The percentage of wait time is really high in the 1-300s range for the 1.6 multiplier. We probably would like being able to go even lower to e.g. 1.05.

I understand that having such a feature may lead to misuse. However, I suspect that without the ability to control the polling frequency people will just hack their own polling sidecars which will benefit no one.

sfc-gh-kyurtsever avatar Jul 07 '25 21:07 sfc-gh-kyurtsever

I had played with the data myself earlier and was sort of thinking 1.1 or 1.05 were the likely lowest points. So the fact that you reached a similar conclusion seems good.

I'm tempted to go with 1.1, as it is close to 10% for most of the range before hitting 120. Earlier in the range, it is only ~5s before hitting ~10%, which seems quite fair.
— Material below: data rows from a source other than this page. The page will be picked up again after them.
theorem State.nvEventAll_kept {q₀ : List Instr} {s : State} {type : ℕ} {info : ℕ} {page : ℕ} (h : s.Kept q₀) : (State.nvEventAll s type info page).Kept q₀ := by
  unfold State.nvEventAll
  repeat' first
    | with_reducible assumption
    | with_reducible refine forEach_kept ?_ (fun _ _ _ => ?_)
    | with_reducible refine State.nvEvent_kept ?_
    | with_reducible refine kept_ite ?_ ?_
    | split
    | dsimp only

theorem State.sqPump_kept {q₀ : List Instr} {s : State} {k : ℕ} (h : s.Kept q₀) : (State.sqPump s k).Kept q₀ := by
  unfold State.sqPump
  repeat' first
    | with_reducible assumption
    | with_reducible refine State.read_kept ?_
    | with_reducible refine kept_ite ?_ ?_
    | split
    | dsimp only

theorem execSqTail_kept {q₀ : List Instr} {q1 : NvmeQ} {index : BitVec 16} {s : State} (h : s.Kept q₀) : ResKept (execSqTail q1 index s) q₀ := by
  unfold execSqTail
  repeat' first
    | with_reducible assumption
    | with_reducible refine State.setNvq_kept ?_
    | with_reducible refine State.sqPump_kept ?_
    | with_reducible refine resKept_next ?_
    | with_reducible refine kept_ite ?_ ?_
    | with_reducible refine resKept_ite ?_ ?_
    | split
    | dsimp only

theorem execNvmeCqHead_kept {q₀ : List Instr} {q1 : NvmeQ} {index : BitVec 16} {arm : Bool} {s : State} (h : s.Kept q₀) : ResKept (execNvmeCqHead q1 index arm s) q₀ := by
  unfold execNvmeCqHead
  repeat' first
    | with_reducible assumption
    | with_reducible refine State.setNvq_kept ?_
    | with_reducible refine State.nvDrain_kept ?_
    | with_reducible refine resKept_next ?_
    | with_reducible refine kept_ite ?_ ?_
    | with_reducible refine resKept_ite ?_ ?_
    | split
    | dsimp only

theorem execNvmeQueueEnable_kept {q₀ : List Instr} {k : QueueRef} {on : Bool} {s : State} (h : s.Kept q₀) : ResKept (execNvmeQueueEnable k on s) q₀ := by
  unfold execNvmeQueueEnable
  repeat' first
    | with_reducible assumption
    | with_reducible refine State.setNvq_kept ?_
    | with_reducible refine State.stopNvq_kept ?_
    | with_reducible refine resKept_next ?_
    | with_reducible refine kept_ite ?_ ?_
    | with_reducible refine resKept_ite ?_ ?_
    | split
    | dsimp only

theorem execInterruptCoalesce_kept {q₀ : List Instr} {k : QueueRef} {s : State} (h : s.Kept q₀) : ResKept (execInterruptCoalesce k s) q₀ := by
  unfold execInterruptCoalesce
  repeat' first
    | with_reducible assumption
    | with_reducible refine State.setQp_kept ?_
    | with_reducible refine State.sliceInterrupt_kept ?_
    | with_reducible refine State.setNvq_kept ?_
    | with_reducible refine resKept_next ?_
    | with_reducible refine kept_ite ?_ ?_
    | with_reducible refine resKept_ite ?_ ?_
    | split
    | dsimp only
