theorem State.mgmtAnswer_kept {q₀ : List Instr} {s : State} {bs : List Byte} (h : s.Kept q₀) : (State.mgmtAnswer s bs).Kept q₀ := by
  unfold State.mgmtAnswer
  repeat' first
    | with_reducible assumption
    | with_reducible refine State.emit_kept ?_
    | with_reducible refine kept_ite ?_ ?_
    | split
    | dsimp only

theorem execMgmtFrame_kept {q₀ : List Instr} {portB : Bool} {f : MgmtFrame} {off : ℕ} {s0 : State} (h : s0.Kept q₀) : ResKept (execMgmtFrame portB f off s0) q₀ := by
  unfold execMgmtFrame
  repeat' first
    | with_reducible assumption
    | with_reducible refine State.bump_kept ?_
    | with_reducible refine State.moveTo_kept ?_
    | with_reducible refine State.mgmtDuplicate_kept ?_
    | with_reducible refine kept_getD (fun _ ho => State.mgmtRate_kept ?_ _ ho) ?_
    | with_reducible refine State.mgmtAnswer_kept ?_
    | with_reducible refine resKept_next ?_
    | with_reducible refine kept_ite ?_ ?_
    | with_reducible refine resKept_ite ?_ ?_
    | with_reducible refine kept_ite_fst ?_ ?_
    | split
    | refine kept_fst ‹_› ?_
    | refine State.mgmtRate_kept ?_ _ ‹_›
    | dsimp only
    | with_reducible refine kept_mgmt ?_

theorem execMgmtRedundancyDegraded_kept {q₀ : List Instr} {portB : Bool} {s : State} (h : s.Kept q₀) : ResKept (execMgmtRedundancyDegraded portB s) q₀ := by
  unfold execMgmtRedundancyDegraded
  repeat' first
    | with_reducible assumption
    | with_reducible refine State.raise_kept ?_
    | with_reducible refine resKept_next ?_
    | with_reducible refine kept_ite ?_ ?_
    | with_reducible refine resKept_ite ?_ ?_
    | split
    | dsimp only
    | with_reducible refine kept_mgmt ?_

end Sys2Proof.Machine
end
I think 1.05 is the absolute bare minimum that I might consider. It takes over 7 minutes before the backoff exceeds the CONNECT_TIMEOUT=20s, which seems like a really long time.

One thing to understand is that connect() itself has an exponential backoff with a multiplier of 2 that you are likely to hit, since the VM can easily be a black hole during part of its booting. So you'll probably be seeing ~8s of backoffs even in the first connection attempt just within the kernel.

ejona86 avatar Jul 07 '25 22:07 ejona86